Your objective: Repeat the stretch of entries below from the line with "registers, control -/" through the line with "def route (mode". Include both ends and add nothing.
──────────
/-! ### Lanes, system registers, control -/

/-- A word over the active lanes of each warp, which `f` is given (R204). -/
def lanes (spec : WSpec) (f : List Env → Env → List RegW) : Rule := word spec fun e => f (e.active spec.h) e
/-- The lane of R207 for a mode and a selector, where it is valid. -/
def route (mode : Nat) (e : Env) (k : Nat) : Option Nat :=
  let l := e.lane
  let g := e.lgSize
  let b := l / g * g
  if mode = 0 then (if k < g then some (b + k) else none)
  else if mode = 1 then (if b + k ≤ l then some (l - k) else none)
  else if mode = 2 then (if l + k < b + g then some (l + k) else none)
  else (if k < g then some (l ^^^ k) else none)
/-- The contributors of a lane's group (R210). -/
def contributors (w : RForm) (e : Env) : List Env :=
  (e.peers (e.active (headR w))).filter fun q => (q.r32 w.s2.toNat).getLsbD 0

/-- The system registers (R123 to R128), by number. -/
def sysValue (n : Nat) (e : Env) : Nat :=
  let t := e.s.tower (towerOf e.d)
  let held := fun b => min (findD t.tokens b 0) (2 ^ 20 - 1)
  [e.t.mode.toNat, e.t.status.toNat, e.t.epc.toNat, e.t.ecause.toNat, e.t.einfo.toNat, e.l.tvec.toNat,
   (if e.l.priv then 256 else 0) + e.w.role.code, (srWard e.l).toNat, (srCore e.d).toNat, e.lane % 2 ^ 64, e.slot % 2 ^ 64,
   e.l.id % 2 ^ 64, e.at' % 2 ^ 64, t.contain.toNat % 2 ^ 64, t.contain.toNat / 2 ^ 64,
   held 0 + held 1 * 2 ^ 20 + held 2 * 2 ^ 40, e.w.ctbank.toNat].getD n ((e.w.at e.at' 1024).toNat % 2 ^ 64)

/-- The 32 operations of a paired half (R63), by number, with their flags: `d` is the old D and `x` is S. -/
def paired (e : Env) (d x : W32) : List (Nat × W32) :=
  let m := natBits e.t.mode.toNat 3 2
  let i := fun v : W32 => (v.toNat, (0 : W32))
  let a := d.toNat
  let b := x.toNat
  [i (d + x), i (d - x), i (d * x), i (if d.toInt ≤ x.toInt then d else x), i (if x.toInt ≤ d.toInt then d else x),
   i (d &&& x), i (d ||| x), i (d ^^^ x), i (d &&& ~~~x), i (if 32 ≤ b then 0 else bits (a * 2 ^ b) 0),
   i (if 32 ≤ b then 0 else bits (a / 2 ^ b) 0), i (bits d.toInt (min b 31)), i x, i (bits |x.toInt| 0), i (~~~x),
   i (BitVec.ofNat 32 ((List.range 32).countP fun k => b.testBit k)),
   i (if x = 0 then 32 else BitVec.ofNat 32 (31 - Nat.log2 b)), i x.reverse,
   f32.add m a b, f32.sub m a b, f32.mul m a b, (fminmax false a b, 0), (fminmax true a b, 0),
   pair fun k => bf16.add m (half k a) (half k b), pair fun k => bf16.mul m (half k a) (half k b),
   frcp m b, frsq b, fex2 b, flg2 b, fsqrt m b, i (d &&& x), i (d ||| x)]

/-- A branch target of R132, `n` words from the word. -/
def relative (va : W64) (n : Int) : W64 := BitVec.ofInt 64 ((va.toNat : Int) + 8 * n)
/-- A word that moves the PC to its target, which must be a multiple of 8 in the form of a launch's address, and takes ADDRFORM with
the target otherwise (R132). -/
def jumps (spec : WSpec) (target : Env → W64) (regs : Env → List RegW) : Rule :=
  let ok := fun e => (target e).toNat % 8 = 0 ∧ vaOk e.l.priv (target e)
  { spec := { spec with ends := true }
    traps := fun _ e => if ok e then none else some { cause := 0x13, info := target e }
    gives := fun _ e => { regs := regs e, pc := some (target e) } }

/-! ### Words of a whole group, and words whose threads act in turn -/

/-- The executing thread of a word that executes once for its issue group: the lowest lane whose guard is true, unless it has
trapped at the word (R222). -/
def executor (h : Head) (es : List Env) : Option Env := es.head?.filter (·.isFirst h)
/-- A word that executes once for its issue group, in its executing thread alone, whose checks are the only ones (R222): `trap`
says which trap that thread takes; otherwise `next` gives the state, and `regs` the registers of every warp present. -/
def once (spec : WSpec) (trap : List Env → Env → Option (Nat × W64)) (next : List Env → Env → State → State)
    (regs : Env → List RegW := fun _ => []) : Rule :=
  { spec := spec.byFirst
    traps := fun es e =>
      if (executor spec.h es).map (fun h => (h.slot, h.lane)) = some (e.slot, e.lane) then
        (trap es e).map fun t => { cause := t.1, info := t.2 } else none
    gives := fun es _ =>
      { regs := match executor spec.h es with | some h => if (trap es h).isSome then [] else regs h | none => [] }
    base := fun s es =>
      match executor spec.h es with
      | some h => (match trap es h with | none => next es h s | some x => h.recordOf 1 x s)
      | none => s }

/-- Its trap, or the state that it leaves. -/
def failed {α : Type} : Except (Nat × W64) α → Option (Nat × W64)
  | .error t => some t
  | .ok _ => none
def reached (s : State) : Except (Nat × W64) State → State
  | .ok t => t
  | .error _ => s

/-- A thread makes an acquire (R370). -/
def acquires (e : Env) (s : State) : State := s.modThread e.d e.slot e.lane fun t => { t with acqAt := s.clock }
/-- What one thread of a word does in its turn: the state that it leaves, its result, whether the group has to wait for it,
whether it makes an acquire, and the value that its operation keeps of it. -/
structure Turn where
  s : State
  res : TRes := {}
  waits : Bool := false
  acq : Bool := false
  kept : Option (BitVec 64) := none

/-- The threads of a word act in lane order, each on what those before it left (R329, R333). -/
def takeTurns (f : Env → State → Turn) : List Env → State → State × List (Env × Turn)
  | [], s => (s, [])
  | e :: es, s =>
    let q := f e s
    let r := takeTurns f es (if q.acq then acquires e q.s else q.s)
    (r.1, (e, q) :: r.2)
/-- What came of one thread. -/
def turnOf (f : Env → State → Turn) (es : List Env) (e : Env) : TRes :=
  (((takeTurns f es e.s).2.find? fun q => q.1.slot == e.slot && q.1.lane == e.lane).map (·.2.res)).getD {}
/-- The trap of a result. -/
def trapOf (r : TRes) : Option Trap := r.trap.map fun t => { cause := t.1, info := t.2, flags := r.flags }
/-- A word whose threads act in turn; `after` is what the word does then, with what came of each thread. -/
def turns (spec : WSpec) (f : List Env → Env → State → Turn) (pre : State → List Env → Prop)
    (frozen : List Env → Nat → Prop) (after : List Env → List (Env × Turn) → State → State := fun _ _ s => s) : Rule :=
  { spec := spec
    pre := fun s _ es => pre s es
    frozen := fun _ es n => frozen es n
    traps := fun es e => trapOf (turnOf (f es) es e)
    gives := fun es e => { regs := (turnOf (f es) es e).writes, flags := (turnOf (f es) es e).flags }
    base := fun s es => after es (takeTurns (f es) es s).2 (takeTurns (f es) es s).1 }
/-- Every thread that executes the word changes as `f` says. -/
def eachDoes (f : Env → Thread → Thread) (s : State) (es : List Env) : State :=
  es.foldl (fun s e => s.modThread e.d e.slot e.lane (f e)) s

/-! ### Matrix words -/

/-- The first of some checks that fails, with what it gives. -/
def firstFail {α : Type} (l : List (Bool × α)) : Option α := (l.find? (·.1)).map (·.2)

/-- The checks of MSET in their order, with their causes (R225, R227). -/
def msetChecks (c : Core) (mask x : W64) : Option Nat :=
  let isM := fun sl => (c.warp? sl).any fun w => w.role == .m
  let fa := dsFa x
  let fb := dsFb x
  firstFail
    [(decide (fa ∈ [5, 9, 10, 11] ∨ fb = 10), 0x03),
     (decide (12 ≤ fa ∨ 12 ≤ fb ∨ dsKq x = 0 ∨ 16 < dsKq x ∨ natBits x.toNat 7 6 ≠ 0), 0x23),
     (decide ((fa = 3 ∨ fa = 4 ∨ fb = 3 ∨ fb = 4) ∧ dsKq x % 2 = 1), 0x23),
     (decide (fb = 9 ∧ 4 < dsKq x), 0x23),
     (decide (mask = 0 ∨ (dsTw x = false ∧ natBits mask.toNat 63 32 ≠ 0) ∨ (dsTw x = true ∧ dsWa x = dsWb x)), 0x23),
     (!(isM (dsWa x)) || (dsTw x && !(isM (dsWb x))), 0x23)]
──────────
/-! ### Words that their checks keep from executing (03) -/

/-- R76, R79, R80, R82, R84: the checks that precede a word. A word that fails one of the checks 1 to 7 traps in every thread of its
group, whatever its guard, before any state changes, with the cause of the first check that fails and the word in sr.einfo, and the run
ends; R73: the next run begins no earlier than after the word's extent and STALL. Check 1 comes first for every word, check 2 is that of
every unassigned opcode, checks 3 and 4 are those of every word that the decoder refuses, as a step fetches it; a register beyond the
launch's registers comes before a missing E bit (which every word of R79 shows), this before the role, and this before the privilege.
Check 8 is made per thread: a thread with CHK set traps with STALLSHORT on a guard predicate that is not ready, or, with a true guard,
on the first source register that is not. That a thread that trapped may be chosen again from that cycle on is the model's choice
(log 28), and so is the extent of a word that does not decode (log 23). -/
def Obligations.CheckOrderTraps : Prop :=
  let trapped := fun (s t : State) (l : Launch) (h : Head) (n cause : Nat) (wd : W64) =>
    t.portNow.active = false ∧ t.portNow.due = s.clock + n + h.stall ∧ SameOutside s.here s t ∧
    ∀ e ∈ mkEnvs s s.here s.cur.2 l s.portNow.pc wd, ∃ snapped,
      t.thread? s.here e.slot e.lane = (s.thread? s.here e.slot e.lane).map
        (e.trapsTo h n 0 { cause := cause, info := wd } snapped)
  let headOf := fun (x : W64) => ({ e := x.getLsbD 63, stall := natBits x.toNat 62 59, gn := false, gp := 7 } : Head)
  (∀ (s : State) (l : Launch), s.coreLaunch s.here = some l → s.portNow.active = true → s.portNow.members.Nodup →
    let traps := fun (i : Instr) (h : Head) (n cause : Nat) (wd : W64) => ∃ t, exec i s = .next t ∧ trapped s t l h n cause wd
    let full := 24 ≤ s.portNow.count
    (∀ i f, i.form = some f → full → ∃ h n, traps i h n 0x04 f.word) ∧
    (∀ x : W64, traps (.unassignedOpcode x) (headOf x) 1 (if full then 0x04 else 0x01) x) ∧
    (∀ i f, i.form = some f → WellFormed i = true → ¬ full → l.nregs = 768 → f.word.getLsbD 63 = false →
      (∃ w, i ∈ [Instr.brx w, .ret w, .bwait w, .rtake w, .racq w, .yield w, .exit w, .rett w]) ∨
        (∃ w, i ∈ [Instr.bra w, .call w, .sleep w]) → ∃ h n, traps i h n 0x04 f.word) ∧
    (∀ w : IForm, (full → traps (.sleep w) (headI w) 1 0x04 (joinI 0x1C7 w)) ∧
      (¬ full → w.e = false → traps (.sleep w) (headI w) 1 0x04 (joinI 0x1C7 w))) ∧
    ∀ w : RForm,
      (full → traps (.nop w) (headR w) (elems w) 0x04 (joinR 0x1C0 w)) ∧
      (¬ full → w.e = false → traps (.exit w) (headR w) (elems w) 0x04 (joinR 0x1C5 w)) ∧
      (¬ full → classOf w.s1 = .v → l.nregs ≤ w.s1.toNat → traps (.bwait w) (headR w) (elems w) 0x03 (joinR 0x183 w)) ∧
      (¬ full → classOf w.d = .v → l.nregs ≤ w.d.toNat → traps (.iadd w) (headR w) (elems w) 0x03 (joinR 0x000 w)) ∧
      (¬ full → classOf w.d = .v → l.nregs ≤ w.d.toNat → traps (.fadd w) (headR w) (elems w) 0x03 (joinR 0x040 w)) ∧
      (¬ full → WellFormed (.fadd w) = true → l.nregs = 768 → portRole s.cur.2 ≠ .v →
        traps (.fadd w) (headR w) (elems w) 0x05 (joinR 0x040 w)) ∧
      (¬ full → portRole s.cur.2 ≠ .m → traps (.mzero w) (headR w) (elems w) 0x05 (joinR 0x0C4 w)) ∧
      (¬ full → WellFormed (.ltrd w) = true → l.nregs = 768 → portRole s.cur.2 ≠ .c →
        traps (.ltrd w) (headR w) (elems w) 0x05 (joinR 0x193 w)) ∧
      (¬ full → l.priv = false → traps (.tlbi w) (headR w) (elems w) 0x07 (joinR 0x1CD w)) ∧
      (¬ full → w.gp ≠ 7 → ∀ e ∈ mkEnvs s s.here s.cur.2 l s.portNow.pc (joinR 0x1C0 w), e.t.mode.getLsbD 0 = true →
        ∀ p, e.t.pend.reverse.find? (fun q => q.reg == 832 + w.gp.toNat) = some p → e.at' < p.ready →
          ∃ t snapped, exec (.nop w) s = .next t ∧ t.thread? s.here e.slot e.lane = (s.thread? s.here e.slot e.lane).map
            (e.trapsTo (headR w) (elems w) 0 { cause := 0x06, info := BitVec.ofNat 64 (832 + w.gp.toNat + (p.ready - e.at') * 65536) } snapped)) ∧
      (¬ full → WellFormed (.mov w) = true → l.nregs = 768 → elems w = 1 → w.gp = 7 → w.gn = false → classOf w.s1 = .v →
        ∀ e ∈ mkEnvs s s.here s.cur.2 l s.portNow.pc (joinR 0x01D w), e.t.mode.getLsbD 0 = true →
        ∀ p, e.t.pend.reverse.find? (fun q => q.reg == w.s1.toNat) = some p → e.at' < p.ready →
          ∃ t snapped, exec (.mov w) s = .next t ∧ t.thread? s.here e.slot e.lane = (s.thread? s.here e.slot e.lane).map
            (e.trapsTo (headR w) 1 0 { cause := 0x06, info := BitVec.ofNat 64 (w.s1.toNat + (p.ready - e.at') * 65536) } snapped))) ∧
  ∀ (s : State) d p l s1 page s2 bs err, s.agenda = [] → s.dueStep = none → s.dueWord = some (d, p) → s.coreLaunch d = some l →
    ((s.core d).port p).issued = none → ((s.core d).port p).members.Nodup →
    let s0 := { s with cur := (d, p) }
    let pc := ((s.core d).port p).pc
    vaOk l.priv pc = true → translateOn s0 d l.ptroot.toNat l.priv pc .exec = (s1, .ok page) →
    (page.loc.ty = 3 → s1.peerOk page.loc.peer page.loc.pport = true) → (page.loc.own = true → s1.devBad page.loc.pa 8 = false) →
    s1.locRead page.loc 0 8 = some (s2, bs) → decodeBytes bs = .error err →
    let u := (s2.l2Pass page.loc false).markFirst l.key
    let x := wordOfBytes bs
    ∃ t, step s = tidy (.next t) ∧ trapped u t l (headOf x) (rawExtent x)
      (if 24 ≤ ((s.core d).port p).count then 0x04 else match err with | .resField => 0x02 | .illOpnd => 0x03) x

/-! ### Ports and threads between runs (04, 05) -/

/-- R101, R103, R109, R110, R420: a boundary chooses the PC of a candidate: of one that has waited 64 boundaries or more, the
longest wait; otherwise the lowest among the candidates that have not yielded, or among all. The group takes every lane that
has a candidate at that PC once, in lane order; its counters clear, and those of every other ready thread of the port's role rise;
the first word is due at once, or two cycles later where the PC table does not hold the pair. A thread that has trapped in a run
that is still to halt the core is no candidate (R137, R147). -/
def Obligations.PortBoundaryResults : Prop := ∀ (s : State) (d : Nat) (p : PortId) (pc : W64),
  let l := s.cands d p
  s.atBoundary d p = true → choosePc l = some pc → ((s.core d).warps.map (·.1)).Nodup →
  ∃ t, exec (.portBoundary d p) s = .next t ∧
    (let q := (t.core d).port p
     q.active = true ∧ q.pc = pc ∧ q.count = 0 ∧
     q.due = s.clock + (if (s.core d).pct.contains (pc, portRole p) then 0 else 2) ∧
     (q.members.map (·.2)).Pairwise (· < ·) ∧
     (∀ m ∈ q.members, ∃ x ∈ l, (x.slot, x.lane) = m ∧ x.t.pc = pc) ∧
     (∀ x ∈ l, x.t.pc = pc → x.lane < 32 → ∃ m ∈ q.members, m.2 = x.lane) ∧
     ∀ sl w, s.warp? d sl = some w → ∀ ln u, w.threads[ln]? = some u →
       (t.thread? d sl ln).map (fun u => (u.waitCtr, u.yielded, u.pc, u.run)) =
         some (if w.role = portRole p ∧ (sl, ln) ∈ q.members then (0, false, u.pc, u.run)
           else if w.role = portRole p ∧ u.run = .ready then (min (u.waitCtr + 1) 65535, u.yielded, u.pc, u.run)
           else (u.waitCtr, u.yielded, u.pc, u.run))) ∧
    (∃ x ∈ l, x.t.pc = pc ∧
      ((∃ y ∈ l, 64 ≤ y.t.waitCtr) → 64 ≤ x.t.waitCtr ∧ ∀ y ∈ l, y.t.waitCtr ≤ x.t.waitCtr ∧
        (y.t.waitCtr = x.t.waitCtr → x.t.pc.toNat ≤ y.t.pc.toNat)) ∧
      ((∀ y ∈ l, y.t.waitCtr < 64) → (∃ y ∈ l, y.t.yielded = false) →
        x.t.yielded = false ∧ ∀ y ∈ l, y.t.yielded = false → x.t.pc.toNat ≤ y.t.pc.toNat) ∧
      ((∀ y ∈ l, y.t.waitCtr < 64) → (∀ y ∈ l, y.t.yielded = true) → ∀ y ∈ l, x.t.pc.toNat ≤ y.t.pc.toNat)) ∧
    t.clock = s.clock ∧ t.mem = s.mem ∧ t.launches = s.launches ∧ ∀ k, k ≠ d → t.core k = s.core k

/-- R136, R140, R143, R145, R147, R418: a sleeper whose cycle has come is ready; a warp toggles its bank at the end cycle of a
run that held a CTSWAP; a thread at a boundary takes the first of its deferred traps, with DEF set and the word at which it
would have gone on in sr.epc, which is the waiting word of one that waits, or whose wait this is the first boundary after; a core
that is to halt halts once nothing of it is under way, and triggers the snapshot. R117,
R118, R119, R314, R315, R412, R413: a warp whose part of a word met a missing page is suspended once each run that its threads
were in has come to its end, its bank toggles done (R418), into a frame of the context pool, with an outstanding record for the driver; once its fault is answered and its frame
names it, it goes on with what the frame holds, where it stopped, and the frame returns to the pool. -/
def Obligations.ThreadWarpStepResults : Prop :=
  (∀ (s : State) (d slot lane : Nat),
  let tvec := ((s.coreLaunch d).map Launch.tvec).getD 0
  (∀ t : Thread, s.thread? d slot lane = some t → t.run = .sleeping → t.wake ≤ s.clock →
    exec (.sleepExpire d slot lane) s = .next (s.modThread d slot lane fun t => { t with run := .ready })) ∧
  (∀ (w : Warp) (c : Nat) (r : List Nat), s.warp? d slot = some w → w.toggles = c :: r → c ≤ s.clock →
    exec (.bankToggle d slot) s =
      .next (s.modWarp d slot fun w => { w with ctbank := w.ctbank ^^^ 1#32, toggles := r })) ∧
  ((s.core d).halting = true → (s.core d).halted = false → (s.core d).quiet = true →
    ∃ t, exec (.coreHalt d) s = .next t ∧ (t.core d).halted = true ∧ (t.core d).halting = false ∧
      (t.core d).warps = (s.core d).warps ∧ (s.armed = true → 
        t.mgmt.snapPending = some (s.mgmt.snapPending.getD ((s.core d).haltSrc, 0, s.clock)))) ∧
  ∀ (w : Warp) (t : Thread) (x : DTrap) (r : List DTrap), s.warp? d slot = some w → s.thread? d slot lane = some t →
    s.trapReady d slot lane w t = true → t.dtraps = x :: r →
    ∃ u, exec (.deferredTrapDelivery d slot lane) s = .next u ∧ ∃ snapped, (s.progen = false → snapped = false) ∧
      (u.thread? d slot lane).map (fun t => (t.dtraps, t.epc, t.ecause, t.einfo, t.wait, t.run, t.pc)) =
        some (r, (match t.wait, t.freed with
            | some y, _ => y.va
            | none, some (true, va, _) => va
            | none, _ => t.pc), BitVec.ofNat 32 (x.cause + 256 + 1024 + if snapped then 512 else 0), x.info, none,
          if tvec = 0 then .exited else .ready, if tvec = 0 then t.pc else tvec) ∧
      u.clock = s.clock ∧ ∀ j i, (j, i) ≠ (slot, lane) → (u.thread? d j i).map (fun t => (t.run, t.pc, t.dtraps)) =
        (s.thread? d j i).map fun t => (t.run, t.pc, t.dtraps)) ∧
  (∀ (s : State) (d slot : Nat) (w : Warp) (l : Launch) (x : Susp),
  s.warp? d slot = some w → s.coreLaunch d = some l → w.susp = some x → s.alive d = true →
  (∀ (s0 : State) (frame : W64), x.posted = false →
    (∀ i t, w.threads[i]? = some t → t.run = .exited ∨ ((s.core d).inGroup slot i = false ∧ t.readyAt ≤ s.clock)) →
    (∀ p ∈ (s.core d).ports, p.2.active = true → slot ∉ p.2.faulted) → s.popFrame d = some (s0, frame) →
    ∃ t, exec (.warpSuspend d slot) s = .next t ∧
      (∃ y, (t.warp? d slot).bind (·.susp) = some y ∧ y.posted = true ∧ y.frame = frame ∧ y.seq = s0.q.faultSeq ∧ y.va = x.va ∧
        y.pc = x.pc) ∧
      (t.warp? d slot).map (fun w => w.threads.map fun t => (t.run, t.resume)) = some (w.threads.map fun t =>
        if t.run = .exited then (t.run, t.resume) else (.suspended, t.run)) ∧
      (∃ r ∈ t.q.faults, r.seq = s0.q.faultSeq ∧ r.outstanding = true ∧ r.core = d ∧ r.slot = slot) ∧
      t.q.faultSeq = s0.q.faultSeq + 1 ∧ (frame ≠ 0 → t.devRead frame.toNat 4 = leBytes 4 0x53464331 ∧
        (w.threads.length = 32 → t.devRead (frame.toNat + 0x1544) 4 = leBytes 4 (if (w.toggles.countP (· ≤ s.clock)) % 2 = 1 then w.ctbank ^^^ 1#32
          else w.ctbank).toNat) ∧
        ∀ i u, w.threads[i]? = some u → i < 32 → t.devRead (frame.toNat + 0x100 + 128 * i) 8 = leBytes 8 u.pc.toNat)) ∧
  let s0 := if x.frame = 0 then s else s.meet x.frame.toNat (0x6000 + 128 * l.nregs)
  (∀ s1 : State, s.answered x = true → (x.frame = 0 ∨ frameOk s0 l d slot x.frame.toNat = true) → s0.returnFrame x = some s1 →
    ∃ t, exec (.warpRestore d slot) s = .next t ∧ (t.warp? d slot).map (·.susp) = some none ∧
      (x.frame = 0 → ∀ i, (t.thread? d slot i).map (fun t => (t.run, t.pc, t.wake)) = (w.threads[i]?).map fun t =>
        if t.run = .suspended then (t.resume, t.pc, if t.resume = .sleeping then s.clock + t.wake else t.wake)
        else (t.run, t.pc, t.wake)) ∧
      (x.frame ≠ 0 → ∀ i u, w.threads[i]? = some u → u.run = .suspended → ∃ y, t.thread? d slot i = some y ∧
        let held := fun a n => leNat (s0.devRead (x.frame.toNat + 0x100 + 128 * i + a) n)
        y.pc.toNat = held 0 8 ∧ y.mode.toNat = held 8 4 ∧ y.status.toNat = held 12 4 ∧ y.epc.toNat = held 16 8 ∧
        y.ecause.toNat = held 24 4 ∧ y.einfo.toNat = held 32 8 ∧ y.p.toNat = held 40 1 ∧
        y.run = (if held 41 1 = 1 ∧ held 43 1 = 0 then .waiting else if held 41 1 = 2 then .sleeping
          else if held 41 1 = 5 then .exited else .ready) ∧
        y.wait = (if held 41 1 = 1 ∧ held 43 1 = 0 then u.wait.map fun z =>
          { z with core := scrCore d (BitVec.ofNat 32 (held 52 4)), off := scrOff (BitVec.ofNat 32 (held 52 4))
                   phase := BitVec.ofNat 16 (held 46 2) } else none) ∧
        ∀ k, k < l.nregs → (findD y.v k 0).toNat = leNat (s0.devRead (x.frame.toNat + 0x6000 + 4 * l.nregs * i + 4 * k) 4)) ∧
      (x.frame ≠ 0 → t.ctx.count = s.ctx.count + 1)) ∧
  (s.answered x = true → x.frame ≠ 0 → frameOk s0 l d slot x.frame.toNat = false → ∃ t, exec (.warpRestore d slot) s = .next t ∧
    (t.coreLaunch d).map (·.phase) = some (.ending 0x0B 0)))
──────────
Answer to this exercise:
/-! ### Lanes, system registers, control -/

/-- A word over the active lanes of each warp, which `f` is given (R204). -/
def lanes (spec : WSpec) (f : List Env → Env → List RegW) : Rule := word spec fun e => f (e.active spec.h) e
/-- The lane of R207 for a mode and a selector, where it is valid. -/
def route (mode : Nat) (e : Env) (k : Nat) : Option Nat :=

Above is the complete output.